(Collected data)
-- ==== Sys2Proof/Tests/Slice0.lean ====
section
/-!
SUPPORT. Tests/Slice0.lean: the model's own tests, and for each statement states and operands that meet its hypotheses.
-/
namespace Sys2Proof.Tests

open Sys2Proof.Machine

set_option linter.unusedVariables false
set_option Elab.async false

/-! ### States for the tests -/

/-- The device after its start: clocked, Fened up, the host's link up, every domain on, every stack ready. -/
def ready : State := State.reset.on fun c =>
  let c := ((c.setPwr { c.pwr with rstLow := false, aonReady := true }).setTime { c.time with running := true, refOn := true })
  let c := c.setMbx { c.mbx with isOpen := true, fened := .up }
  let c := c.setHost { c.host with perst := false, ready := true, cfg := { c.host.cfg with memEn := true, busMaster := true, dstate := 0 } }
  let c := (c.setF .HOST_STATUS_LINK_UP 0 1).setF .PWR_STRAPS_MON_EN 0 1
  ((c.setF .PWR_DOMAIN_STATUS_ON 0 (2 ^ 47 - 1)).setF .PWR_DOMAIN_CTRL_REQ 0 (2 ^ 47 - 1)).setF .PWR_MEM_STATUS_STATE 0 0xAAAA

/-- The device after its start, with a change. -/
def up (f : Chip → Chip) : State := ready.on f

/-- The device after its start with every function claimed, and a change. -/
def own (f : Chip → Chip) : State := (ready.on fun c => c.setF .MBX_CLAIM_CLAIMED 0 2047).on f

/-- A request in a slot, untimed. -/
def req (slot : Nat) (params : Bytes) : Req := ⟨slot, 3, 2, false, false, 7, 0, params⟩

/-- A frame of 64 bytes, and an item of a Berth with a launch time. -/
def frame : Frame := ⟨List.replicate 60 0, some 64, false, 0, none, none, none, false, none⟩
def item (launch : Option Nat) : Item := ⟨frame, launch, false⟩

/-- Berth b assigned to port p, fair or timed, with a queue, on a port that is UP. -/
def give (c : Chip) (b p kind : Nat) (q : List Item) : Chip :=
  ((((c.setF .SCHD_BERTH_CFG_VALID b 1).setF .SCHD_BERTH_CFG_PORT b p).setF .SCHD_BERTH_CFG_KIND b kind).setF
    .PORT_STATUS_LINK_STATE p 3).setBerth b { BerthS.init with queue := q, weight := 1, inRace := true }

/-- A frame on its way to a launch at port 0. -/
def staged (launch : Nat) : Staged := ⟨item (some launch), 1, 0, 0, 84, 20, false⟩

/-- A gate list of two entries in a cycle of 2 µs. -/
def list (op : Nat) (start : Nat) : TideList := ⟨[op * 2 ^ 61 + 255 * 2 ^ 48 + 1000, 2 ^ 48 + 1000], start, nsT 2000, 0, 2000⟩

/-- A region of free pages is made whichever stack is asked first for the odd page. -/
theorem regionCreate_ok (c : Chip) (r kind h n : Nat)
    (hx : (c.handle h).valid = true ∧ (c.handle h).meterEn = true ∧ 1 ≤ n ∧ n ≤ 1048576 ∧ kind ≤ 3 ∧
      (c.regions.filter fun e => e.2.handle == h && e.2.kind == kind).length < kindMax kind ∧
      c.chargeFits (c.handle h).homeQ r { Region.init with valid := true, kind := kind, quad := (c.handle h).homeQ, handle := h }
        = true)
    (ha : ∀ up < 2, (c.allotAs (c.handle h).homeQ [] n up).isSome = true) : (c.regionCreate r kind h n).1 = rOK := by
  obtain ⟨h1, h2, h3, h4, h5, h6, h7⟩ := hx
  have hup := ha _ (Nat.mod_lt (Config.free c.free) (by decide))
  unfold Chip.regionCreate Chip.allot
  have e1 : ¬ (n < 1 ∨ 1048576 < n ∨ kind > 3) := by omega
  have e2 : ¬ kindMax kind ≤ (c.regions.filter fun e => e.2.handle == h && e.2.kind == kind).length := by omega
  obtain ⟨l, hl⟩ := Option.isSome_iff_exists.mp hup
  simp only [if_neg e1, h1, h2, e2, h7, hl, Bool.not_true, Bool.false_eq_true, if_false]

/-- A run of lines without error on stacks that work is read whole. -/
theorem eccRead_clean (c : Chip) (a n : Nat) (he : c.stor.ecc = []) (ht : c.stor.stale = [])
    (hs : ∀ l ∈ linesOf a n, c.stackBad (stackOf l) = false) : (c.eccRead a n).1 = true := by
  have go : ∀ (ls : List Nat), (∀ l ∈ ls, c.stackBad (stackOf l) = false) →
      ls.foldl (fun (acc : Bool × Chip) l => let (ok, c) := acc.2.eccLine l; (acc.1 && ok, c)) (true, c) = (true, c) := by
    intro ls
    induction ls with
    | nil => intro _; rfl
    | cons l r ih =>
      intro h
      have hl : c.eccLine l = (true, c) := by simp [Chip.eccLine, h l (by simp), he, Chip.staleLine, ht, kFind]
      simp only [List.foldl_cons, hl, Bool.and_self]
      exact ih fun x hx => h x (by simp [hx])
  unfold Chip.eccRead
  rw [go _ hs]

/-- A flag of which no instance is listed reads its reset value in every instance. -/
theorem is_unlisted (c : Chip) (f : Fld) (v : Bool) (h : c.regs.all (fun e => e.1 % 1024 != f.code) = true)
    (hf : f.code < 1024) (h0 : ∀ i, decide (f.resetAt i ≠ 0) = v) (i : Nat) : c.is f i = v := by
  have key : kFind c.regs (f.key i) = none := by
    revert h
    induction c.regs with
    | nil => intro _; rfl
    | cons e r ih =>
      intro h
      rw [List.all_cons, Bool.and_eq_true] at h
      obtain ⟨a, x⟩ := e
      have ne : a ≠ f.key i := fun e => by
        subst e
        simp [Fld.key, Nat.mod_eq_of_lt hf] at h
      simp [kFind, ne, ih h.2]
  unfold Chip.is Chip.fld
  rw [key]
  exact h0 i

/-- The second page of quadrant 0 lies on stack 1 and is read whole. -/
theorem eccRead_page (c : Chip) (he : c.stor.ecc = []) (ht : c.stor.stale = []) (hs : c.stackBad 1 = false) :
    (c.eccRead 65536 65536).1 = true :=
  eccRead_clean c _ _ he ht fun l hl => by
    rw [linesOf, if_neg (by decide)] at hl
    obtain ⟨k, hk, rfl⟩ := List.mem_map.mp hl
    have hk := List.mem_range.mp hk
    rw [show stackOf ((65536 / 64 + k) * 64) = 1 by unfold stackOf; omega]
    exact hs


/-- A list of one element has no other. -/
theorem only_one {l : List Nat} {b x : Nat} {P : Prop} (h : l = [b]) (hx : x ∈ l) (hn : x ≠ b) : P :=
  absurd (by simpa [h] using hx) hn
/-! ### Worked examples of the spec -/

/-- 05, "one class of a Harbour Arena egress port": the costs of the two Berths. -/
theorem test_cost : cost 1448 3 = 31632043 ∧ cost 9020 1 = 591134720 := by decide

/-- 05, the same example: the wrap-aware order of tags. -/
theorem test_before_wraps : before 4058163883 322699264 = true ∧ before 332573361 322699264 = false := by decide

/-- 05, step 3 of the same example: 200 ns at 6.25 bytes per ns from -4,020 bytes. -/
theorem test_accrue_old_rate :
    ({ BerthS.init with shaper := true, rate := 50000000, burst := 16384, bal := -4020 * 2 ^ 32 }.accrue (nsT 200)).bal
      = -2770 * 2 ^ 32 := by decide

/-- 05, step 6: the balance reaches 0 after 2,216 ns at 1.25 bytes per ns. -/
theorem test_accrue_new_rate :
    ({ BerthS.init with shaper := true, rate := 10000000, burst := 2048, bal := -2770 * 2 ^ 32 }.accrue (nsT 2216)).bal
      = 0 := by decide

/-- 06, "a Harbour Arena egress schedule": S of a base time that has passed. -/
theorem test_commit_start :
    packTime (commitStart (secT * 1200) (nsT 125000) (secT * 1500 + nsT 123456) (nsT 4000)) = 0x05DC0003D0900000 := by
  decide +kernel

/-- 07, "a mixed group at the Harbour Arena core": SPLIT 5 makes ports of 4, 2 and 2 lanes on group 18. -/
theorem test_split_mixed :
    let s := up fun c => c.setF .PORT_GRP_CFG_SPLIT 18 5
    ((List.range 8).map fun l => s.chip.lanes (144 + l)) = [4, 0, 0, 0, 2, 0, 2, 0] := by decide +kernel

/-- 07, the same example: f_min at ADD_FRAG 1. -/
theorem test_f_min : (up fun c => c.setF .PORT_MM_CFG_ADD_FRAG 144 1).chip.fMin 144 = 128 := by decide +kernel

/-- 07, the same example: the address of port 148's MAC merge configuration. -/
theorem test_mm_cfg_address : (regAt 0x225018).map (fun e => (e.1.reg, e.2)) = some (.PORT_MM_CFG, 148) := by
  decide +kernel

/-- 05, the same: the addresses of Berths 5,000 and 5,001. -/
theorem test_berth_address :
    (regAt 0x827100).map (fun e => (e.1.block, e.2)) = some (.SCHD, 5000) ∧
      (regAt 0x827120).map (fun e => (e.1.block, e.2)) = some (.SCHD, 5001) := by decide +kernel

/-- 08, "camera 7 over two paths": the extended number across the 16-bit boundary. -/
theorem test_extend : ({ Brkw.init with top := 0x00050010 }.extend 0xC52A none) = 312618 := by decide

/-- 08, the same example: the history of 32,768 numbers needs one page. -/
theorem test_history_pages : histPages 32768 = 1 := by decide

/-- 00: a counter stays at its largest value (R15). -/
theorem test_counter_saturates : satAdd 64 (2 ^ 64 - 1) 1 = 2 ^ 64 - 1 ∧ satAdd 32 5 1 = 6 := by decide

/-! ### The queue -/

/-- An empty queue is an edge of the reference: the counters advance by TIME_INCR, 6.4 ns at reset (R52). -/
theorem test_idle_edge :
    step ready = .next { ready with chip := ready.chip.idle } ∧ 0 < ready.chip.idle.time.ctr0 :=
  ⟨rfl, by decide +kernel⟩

--

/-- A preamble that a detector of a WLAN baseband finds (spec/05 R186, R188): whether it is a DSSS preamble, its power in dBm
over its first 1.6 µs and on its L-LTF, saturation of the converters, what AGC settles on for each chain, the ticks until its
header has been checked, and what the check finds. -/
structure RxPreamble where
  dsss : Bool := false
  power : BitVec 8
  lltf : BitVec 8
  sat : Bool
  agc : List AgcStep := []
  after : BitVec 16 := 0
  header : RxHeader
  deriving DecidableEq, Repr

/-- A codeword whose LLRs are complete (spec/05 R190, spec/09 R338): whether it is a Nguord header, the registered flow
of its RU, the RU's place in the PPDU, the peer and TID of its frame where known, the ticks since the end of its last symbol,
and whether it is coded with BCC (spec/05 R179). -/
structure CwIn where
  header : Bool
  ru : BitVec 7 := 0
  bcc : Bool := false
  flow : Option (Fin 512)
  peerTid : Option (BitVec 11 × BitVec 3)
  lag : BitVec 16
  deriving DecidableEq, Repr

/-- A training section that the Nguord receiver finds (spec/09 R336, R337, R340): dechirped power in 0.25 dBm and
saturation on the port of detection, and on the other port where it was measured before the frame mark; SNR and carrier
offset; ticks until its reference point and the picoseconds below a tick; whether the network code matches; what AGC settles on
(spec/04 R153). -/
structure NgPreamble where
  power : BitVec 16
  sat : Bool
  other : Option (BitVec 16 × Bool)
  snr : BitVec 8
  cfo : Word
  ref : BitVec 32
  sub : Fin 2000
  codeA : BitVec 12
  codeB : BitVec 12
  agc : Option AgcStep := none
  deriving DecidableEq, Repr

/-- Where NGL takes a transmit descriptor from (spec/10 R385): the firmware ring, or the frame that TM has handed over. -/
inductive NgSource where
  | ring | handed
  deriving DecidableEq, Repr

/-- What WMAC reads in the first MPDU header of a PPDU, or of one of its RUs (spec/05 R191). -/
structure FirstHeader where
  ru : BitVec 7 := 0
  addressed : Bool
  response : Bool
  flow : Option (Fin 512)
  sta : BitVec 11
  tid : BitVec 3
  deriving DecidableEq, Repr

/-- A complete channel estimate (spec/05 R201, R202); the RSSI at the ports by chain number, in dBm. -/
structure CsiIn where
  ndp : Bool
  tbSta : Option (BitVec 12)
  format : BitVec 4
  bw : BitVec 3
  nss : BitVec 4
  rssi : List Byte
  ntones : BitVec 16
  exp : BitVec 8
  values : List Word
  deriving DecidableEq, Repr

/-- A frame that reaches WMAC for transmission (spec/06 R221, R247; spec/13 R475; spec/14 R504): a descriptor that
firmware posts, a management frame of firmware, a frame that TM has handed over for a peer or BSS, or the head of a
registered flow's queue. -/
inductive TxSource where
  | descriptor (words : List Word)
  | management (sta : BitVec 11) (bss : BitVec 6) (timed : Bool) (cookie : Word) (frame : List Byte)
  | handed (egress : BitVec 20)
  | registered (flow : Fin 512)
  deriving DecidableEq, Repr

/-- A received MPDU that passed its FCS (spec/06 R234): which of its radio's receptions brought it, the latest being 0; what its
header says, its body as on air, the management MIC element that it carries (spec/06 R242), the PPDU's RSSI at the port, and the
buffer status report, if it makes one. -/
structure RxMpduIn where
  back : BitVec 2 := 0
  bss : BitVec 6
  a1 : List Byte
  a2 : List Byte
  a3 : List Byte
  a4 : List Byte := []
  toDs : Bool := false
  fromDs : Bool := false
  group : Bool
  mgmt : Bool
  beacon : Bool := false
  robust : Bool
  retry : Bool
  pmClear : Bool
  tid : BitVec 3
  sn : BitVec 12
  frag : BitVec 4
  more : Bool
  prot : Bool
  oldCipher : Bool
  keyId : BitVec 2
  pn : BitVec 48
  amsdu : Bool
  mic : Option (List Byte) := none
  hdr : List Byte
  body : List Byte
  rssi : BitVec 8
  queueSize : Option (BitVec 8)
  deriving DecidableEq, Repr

● TASK DIRECTIONS
As listed above, the lines from the line with "def req (slot" to the line with "obtain ⟨l, hl⟩" are to be echoed exactly, with both ends included and nothing added.

● TASK RESULT
def req (slot : Nat) (params : Bytes) : Req := ⟨slot, 3, 2, false, false, 7, 0, params⟩

/-- A frame of 64 bytes, and an item of a Berth with a launch time. -/
def frame : Frame := ⟨List.replicate 60 0, some 64, false, 0, none, none, none, false, none⟩
def item (launch : Option Nat) : Item := ⟨frame, launch, false⟩

/-- Berth b assigned to port p, fair or timed, with a queue, on a port that is UP. -/
def give (c : Chip) (b p kind : Nat) (q : List Item) : Chip :=
  ((((c.setF .SCHD_BERTH_CFG_VALID b 1).setF .SCHD_BERTH_CFG_PORT b p).setF .SCHD_BERTH_CFG_KIND b kind).setF
    .PORT_STATUS_LINK_STATE p 3).setBerth b { BerthS.init with queue := q, weight := 1, inRace := true }

/-- A frame on its way to a launch at port 0. -/
def staged (launch : Nat) : Staged := ⟨item (some launch), 1, 0, 0, 84, 20, false⟩

/-- A gate list of two entries in a cycle of 2 µs. -/
def list (op : Nat) (start : Nat) : TideList := ⟨[op * 2 ^ 61 + 255 * 2 ^ 48 + 1000, 2 ^ 48 + 1000], start, nsT 2000, 0, 2000⟩

/-- A region of free pages is made whichever stack is asked first for the odd page. -/
theorem regionCreate_ok (c : Chip) (r kind h n : Nat)
    (hx : (c.handle h).valid = true ∧ (c.handle h).meterEn = true ∧ 1 ≤ n ∧ n ≤ 1048576 ∧ kind ≤ 3 ∧
      (c.regions.filter fun e => e.2.handle == h && e.2.kind == kind).length < kindMax kind ∧
      c.chargeFits (c.handle h).homeQ r { Region.init with valid := true, kind := kind, quad := (c.handle h).homeQ, handle := h }
        = true)
    (ha : ∀ up < 2, (c.allotAs (c.handle h).homeQ [] n up).isSome = true) : (c.regionCreate r kind h n).1 = rOK := by
  obtain ⟨h1, h2, h3, h4, h5, h6, h7⟩ := hx
  have hup := ha _ (Nat.mod_lt (Config.free c.free) (by decide))
  unfold Chip.regionCreate Chip.allot
  have e1 : ¬ (n < 1 ∨ 1048576 < n ∨ kind > 3) := by omega
  have e2 : ¬ kindMax kind ≤ (c.regions.filter fun e => e.2.handle == h && e.2.kind == kind).length := by omega
  obtain ⟨l, hl⟩ := Option.isSome_iff_exists.mp hup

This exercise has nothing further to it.